Disputation: Azin Tadjdini
Azin Tadjdini at Department of Public and International Law will be defending the thesis: Constitutional De-Secularization and Limitations in Equality of Liberty for the degree of Ph.D.
- Professor Benedikte Høgberg, University of Oslo (Leader and 2. opponent)
- Professor Mikael Rask Madsen, University of Copenhagen (1. opponent)
- Professor Frances Raday,The Hebrew University of Jerusalem
Postdoctor Tone Linn Wærstad will act as a substitute member for Professor Frances Raday during the defense.
Chair of defense
Constitutional de-secularization and limitations in equality of Liberty
How does a transition that involves a strengthening of the role of religion in a constitution impact the regulation of equality with respect to constitutional rights? And how does this kind of constitutional development compare to the standards of constitutionalism and the way such standards are articulated in international human rights law?
This study centres on the relationship between two features of modern constitutionalism: equality in liberty with respect to constitutional rights and constitutional secularity. What are the implications for the former when a change takes place in the latter?

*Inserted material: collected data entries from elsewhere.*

-- ==== Sys2Proof/Tests/Slice0.lean ====
section
/-! SUPPORT. The model's own tests: expected results are the spec's (95_test_vectors.md, or the rule named), and one
witness for the hypotheses of each statement that has any. -/

namespace Sys2Proof.Tests

open Sys2Proof.Machine

/-- CORE after its initialisation (70_reset_and_hazards.md R241). -/
def ready : State := { State.reset with busy := false }

/-- The word w is pending and it is CORE's turn. -/
def running (w : Word) (s : State) : State := { s with pending := some w, busy := true, agenda := [] }

/-- The state after one step on the pending word w. -/
def after (w : Word) (s : State) : Option State := stateAfter (step (running w s))

/-- Points (02, 76), (04, 22), (05, 99) in entries 0 to 2 (95_test_vectors.md P3). -/
def shares : State :=
  { ready with px := [(0, 0x02), (1, 0x04), (2, 0x05)], py := [(0, 0x76), (1, 0x22), (2, 0x99)] }

/-- COEF[0..2] = 53, a7, 1c (95_test_vectors.md C1), and the shares on it. -/
def poly : State := { shares with coef := [(0, 0x53), (1, 0xa7), (2, 0x1c)] }

/-- Points (07, 01), (09, 02), (07, 03) and R = 5a (95_test_vectors.md P4). -/
def twins : State :=
  { ready with r := 0x5a, px := [(0, 0x07), (1, 0x09), (2, 0x07)], py := [(0, 0x01), (1, 0x02), (2, 0x03)] }

/-! ### WellFormed: a line each check refuses (30_encoding.md R89; 95_test_vectors.md 2.9) -/

theorem test_check_accepts : AsmLine.check ⟨.core .eval, [.lit 2, .r]⟩ = none := by decide
theorem test_check_registerNotAllowed :
    AsmLine.check ⟨.core .eval, [.r, .lit 3]⟩ = some .registerNotAllowed := by decide
theorem test_check_literalTooLarge :
    AsmLine.check ⟨.core .add, [.lit 256, .lit 0]⟩ = some .literalTooLarge := by decide
theorem test_check_indexTooLarge :
    AsmLine.check ⟨.core .ldc, [.lit 0x100, .lit 1]⟩ = some .literalTooLarge := by decide
theorem test_check_tooFewOperands : AsmLine.check ⟨.core .mul, [.r]⟩ = some .wrongOperandCount := by decide
theorem test_check_tooManyOperands : AsmLine.check ⟨.core .nop, [.r]⟩ = some .wrongOperandCount := by decide

/-! ### Decoding: words written out bit by bit from R80, fields OP, SA, SB, F2, F1, F0 (30_encoding.md R82) -/

theorem test_decode_nop : decode 0b000000_0_0_00000000_00000000_00000000#32 = .ok .nop := by rfl
theorem test_decode_add :
    decode 0b000001_0_0_00000000_01010111_10000011#32 = .ok (.add (.lit 0x57) (.lit 0x83)) := by rfl
theorem test_decode_sub : decode 0b000010_1_0_00000000_00000000_10110101#32 = .ok (.sub .r (.lit 0xb5)) := by rfl
theorem test_decode_mul : decode 0b000011_1_1_00000000_00000000_00000000#32 = .ok (.mul .r .r) := by rfl
theorem test_decode_div : decode 0b000100_0_1_00000000_00000111_00000000#32 = .ok (.div (.lit 7) .r) := by rfl
theorem test_decode_inv : decode 0b000101_0_0_00000000_01010011_00000000#32 = .ok (.inv (.lit 0x53)) := by rfl
theorem test_decode_eval : decode 0b000110_1_0_00000010_00000000_00000000#32 = .ok (.eval 2 .r) := by rfl
theorem test_decode_interp : decode 0b000111_0_0_00000000_00000011_00000000#32 = .ok (.interp (.lit 3)) := by rfl
theorem test_decode_ldc : decode 0b001000_0_0_00000001_00000000_10100111#32 = .ok (.ldc 1 (.lit 0xa7)) := by rfl
theorem test_decode_ldp : decode 0b001001_0_1_00000010_00000011_00000000#32 = .ok (.ldp 2 (.lit 3) .r) := by rfl
theorem test_decode_rdc : decode 0b001010_0_0_11001000_00000000_00000000#32 = .ok (.rdc 200) := by rfl
theorem test_decode_rdpx : decode 0b001011_0_0_00000010_00000000_00000000#32 = .ok (.rdpx 2) := by rfl
theorem test_decode_rdpy : decode 0b001100_0_0_11111111_00000000_00000000#32 = .ok (.rdpy 255) := by rfl
theorem test_decode_clrerr : decode 0b001101_0_0_00000000_00000000_00000000#32 = .ok .clrerr := by rfl

/-- One illegal word for each clause of R85 (95_test_vectors.md 2.8 and 2.9). -/
theorem test_decode_illegal :
    decode 0x38000000 = .error .reservedOpcode ∧ decode 0x04010000 = .error .unusedF2 ∧
      decode 0x20010100 = .error .unusedF1 ∧ decode 0x00000001 = .error .unusedF0 ∧
      decode 0x2A010000 = .error .unusedSA ∧ decode 0x0700FF00 = .error .f1UnderSA ∧
      decode 0x15000000 = .error .unusedSB ∧ decode 0x05000001 = .error .f0UnderSB ∧
      decodeLanes [0x00, 0x00] = .error .notOneWord := by
  refine ⟨?_, ?_, ?_, ?_, ?_, ?_, ?_, ?_, ?_⟩ <;> rfl

/-! ### The field functions (95_test_vectors.md 2.2, 2.3; 40_field_arith.md R118) -/

theorem test_gfMul_standardPair : gfMul 0x57 0x83 = 0xc1 := by decide
theorem test_gfMul_allBits : gfMul 0xff 0xff = 0x13 := by decide
theorem test_gfInv_53 : gfInv 0x53 = .ok 0xca := by decide
theorem test_gfInv_ff : gfInv 0xff = .ok 0x1c := by decide
theorem test_gfDiv_zeroByZero : gfDiv 0 0 = .error .divisionByZero := by decide
theorem test_polyDivmod_trace : polyDivmod 0x11b 0x53 = (0x5, 0x4) := by decide

/-! ### One step per command (95_test_vectors.md; STATUS is the spec's) -/

theorem test_add : (after 0x04005783 ready).map State.status = some 0x000000D4 := by decide
theorem test_add_sameRegister : (after 0x07000000 { ready with r := 0x5a }).map State.status = some 0 := by decide
theorem test_sub_register : (after 0x0A0000B5 { ready with r := 0xb5 }).map State.status = some 0 := by decide
theorem test_mul : (after 0x0C005783 ready).map State.status = some 0x000000C1 := by decide
theorem test_mul_square : (after 0x0F000000 { ready with r := 0x53 }).map State.status = some 0xB5 := by decide
theorem test_div : (after 0x1000C183 ready).map State.status = some 0x00000057 := by decide
theorem test_div_zeroByZero : (after 0x10000000 ready).map State.status = some 0x00001200 := by decide
theorem test_inv : (after 0x16000000 { ready with r := 0xad }).map State.status = some 0x000000E7 := by decide
theorem test_inv_zero : (after 0x14000000 { ready with r := 0x5a }).map State.status = some 0x0000115A := by decide
theorem test_eval : (after 0x18020300 poly).map State.status = some 0x000000CD := by decide
theorem test_eval_atZero : (after 0x18020000 poly).map State.status = some 0x00000053 := by decide
theorem test_interp : (after 0x1C000300 shares).map State.status = some 0x00000053 := by decide
theorem test_interp_underThreshold : (after 0x1C000200 shares).map State.status = some 0x000000B3 := by decide
theorem test_interp_duplicate :
    (after 0x1C000300 twins).map (fun t => (t.status, t.errInfo)) = some (0x0000145A, 0x00020007) := by decide
theorem test_interp_empty : (after 0x1C000000 twins).map State.status = some 0x0000155A := by decide
theorem test_ldc : (after 0x200100A7 ready).map State.coef = some [(1, 0xa7)] := by decide
theorem test_ldc_zeroUnlists : (after 0x20010000 poly).map State.coef = some [(0, 0x53), (2, 0x1c)] := by decide
theorem test_ldp_bothFields :
    (after 0x27FF0000 { ready with r := 0x9c }).map (fun t => (t.px, t.py, t.r)) =
      some ([(255, 0x9c)], [(255, 0x9c)], 0x9c) := by decide
theorem test_rdc : (after 0x28010000 poly).map State.status = some 0x000000A7 := by decide
theorem test_rdpx : (after 0x2C020000 shares).map State.status = some 0x00000005 := by decide
theorem test_rdpy : (after 0x30020000 shares).map State.status = some 0x00000099 := by decide
theorem test_nop_keepsErrSeen :
    (after 0x00000000 { ready with r := 0x5a, err := 6, errSeen := true }).map State.status = some 0x0000105A := by
  decide
theorem test_clrerr :
    (after 0x34000000 { ready with r := 0x5a, err := 6, errSeen := true }).map State.status = some 0x0000005A := by
  decide
theorem test_illegal_status :
    (after 0x04010000 twins).map (fun t => (t.status, t.errInfo)) = some (0x0000165A, 0) := by decide
theorem test_illegal_changesNoMemory :
    (after 0x04010000 twins).map (fun t => (t.px, t.py)) = some (twins.px, twins.py) := by decide

/-! ### The register window (95_test_vectors.md 2.10) -/

/-- The step on the one access a. -/
def afterAccess (a : Access) (s : State) : Host.Outcome State Fault Refusal := step { s with agenda := [.access a] }

theorem test_bus_readId :
    afterAccess (.read (Config.coreBase + 0xC) 4) ready = .next { ready with responses := [.data 0x47460100] } := by
  have h : targetOf (Config.coreBase + 0xC) 4 = .reg .id := targetOf_reg .id
  simp only [afterAccess, step, hostEvent, busAccess, Access.target, h]
  rfl

theorem test_bus_readStatusDuringInitialisation :
    afterAccess (.read (Config.coreBase + 0x4) 4) State.reset =
      .next { State.reset with responses := [.data 0x80000000] } := by
  have h : targetOf (Config.coreBase + 0x4) 4 = .reg .status := targetOf_reg .status
  simp only [afterAccess, step, hostEvent, busAccess, Access.target, h]
  rfl

theorem test_bus_byteWriteIsBusError :
    afterAccess (.write (Config.coreBase + 0) 1 0) ready = .next { ready with responses := [.busError] } := by
  have h : targetOf (Config.coreBase + 0) 1 = .busError := targetOf_window (by decide) 1
  simp only [afterAccess, step, hostEvent, busAccess, Access.target, h]
  rfl

theorem test_bus_misalignedReadIsBusError :
    afterAccess (.read (Config.coreBase + 2) 4) ready = .next { ready with responses := [.busError] } := by
  have h : targetOf (Config.coreBase + 2) 4 = .busError := targetOf_window (by decide) 4
  simp only [afterAccess, step, hostEvent, busAccess, Access.target, h]
  rfl

theorem test_bus_acceptsCommand :
    afterAccess (.write (Config.coreBase + 0) 4 0x0C005783) ready =
      .next { ready with pending := some 0x0C005783, busy := true, responses := [.writeDone] } := by
  have h : targetOf (Config.coreBase + 0) 4 = .reg .cmd := targetOf_reg .cmd
  simp only [afterAccess, step, hostEvent, busAccess, Access.target, h]
  rfl

theorem test_reset_initialisationEnds : stateAfter (step State.reset) = some ready := by decide
theorem test_fetchWord_afterReset :
    (stateAfter (step (State.reset.withFetchWord 32 0x0C005783))).map State.status = some 0x000000C1 := by decide
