-- ==== Sys2Proof/Config.lean ====
section
/-! DEFINITION. What an implementation of CRCANY8 fixes (00_scope R7): the register width, which the spec sets, and the
command latencies, which it leaves OPEN. -/

namespace Sys2Proof.Config

/-- W, the register width in bits and the largest legal `width` operand (00_scope R6, R7). -/
def registerWidth : Nat := 8

/-- The six latency parameters that the spec leaves OPEN (00_scope R7, 70_reset_and_hazards R115). -/
inductive Latency where
  | create
  | createT
  | tload
  | digest
  | reset
  | getCrc
  deriving DecidableEq, Repr

/-- How many cycles beyond the first a command takes: OPEN, so nothing in Lean can say its value (log entry 6). -/
opaque cyclesBeyondFirst : Latency → Nat

/-- LAT_CREATE .. LAT_GETCRC: a finite number of cycles, at least 1, from the command's transfer to rsp_valid
(70_reset_and_hazards R115). No rule depends on it and no step reads it: the model carries no time (log entry 6). -/
def cycles (l : Latency) : Nat := cyclesBeyondFirst l + 1

end Sys2Proof.Config
end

The study addresses these questions through an elaboration in two general steps. First, by establishing the standards of constitutionalism and international human rights law with respect to equality in liberty and constitutional secularity. Here, the study highlights the link between equality in liberty as the basis for constitutionalism and constitutional secularity as a normatively dependent principle of governance. This entails a particular qualification of the notion of “constitutionalism”. In this step, the study raises the question of the extent to which constitutionalism precludes constitutions with external aims that are in conflict with equality in liberty. In the second step, the study examines how constitutional de-secularization affects equality in liberty with respect to three specific constitutional rights under the constitutions of Afghanistan, Iran and Iraq. These rights are 1) freedom of thought, 2) freedom of expression, and 3) the right to political participation.
A premise for the study’s approach is that equality in liberty is a constitutive element of constitutionalism and therefore the basis for justifying political authority and its relationship with individuals. The achievement of constitutionalism, therefore, sets a direction for constitutional developments towards the reduction and ultimate removal of external aims. The study argues that constitutional de-secularization, by contrast, is an impediment to the achievement of constitutionalism not primarily because of religion itself, but because it is a transition that involves a strengthening of an external aim.